■ Listed records:
/-- R23, R300, R308: before construction every command but `construct` and the four pure functions is refused, whatever
its operands, and nothing else happens; an idle block holds no returned bytes (`NothingKeptBetweenCommands`). -/
def Obligations.HostGate : Prop :=
  ∀ (s : State) (c : Command) (es : List HostEvent), Presents c es s → s.constructed = false →
    (∀ osc br, c ≠ .construct osc br) → (∀ osc br, c ≠ .resolve osc br) → (∀ tp, c ≠ .packCNF tp) →
    (∀ h, c ≠ .decodeHeader h) → (∀ f, c ≠ .encodeFrame f) →
    step s = .next { s with host := es, response := [], outcomes := s.outcomes ++ [.refused .notConstructed] }

/-- R131, R300, R308: operands outside their sets are refused with the reason the rules name, before any wire activity;
nothing else happens; an idle block holds no returned bytes (`NothingKeptBetweenCommands`). -/
def Obligations.HostRefusals : Prop :=
  ∀ (s : State) (c : Command) (es : List HostEvent) (r : RefuseReason), Presents c es s → s.constructed = true →
    ((∃ a n, c = .readRegisters a n ∧ (if a > 0x7F then r = .badAddress else (n = 0 ∨ a + n > 0x80) ∧ r = .badLength)) ∨
     (∃ a d, c = .writeRegister a d ∧
       (if a > 0x7F then r = .badAddress else (d = [] ∨ a + d.length > 0x80) ∧ r = .badLength)) ∨
     (∃ a m v, c = .modifyRegister a m v ∧ a > 0x7F ∧ r = .badAddress) ∨
     (∃ n, c = .rts (.buffer n) ∧ n > 2 ∧ r = .badBuffer) ∨
     (∃ n, c = .receive n ∧ n > 1 ∧ r = .badBuffer) ∨
     (∃ n, c = .clearRxFlag n ∧ n > 1 ∧ r = .badBuffer) ∨
     (∃ f n, c = .send f n ∧ (if n > 2 then r = .badBuffer else f.wf = false ∧ r = .badFrame)) ∨
     (∃ f, c = .encodeFrame f ∧ f.wf = false ∧ r = .badFrame) ∨
     (∃ tp, c = .packCNF tp ∧ tp.wf = false ∧ r = .badTiming)) →
    step s = .next { s with host := es, response := [], outcomes := s.outcomes ++ [.refused r] }

/-- R23, R166, R176, R201, R207: the four pure functions are answered in one step, constructed or not, with no wire
traffic and no other change; an idle block holds no returned bytes (`NothingKeptBetweenCommands`). -/
def Obligations.PureFunctionsAnswer : Prop :=
  ∀ (s : State) (c : Command) (es : List HostEvent), Presents c es s → s.cs = .released → s.window = none →
    (∀ osc br, c = .resolve osc br → step s = .next { s with host := es, response := [], outcomes := s.outcomes ++
      [match resolve s.cfg.timingTable osc br with
        | some tp => .ok (.timing tp)
        | none => .error (.unsupportedTiming osc br)] }) ∧
    (∀ tp, c = .packCNF tp → tp.wf = true →
      step s = .next { s with host := es, response := [], outcomes := s.outcomes ++ [.ok (.cnf (cnfBytes tp))] }) ∧
    (∀ h, c = .decodeHeader h → step s = .next { s with host := es, response := [], outcomes := s.outcomes ++
      [match decodeHeader s.cfg h with
        | .ok r => .ok (.header r.1 r.2)
        | .error e => .error e] }) ∧
    (∀ f h p, c = .encodeFrame f → encodeFrame s.cfg f = some (h, p) →
      step s = .next { s with host := es, response := [], outcomes := s.outcomes ++ [.ok (.encoded h p)] })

■ Your task: Look through the data above and return each line where the string "happens" occurs.

■ Final answer:
its operands, and nothing else happens; an idle block holds no returned bytes (`NothingKeptBetweenCommands`). -/
nothing else happens; an idle block holds no returned bytes (`NothingKeptBetweenCommands`). -/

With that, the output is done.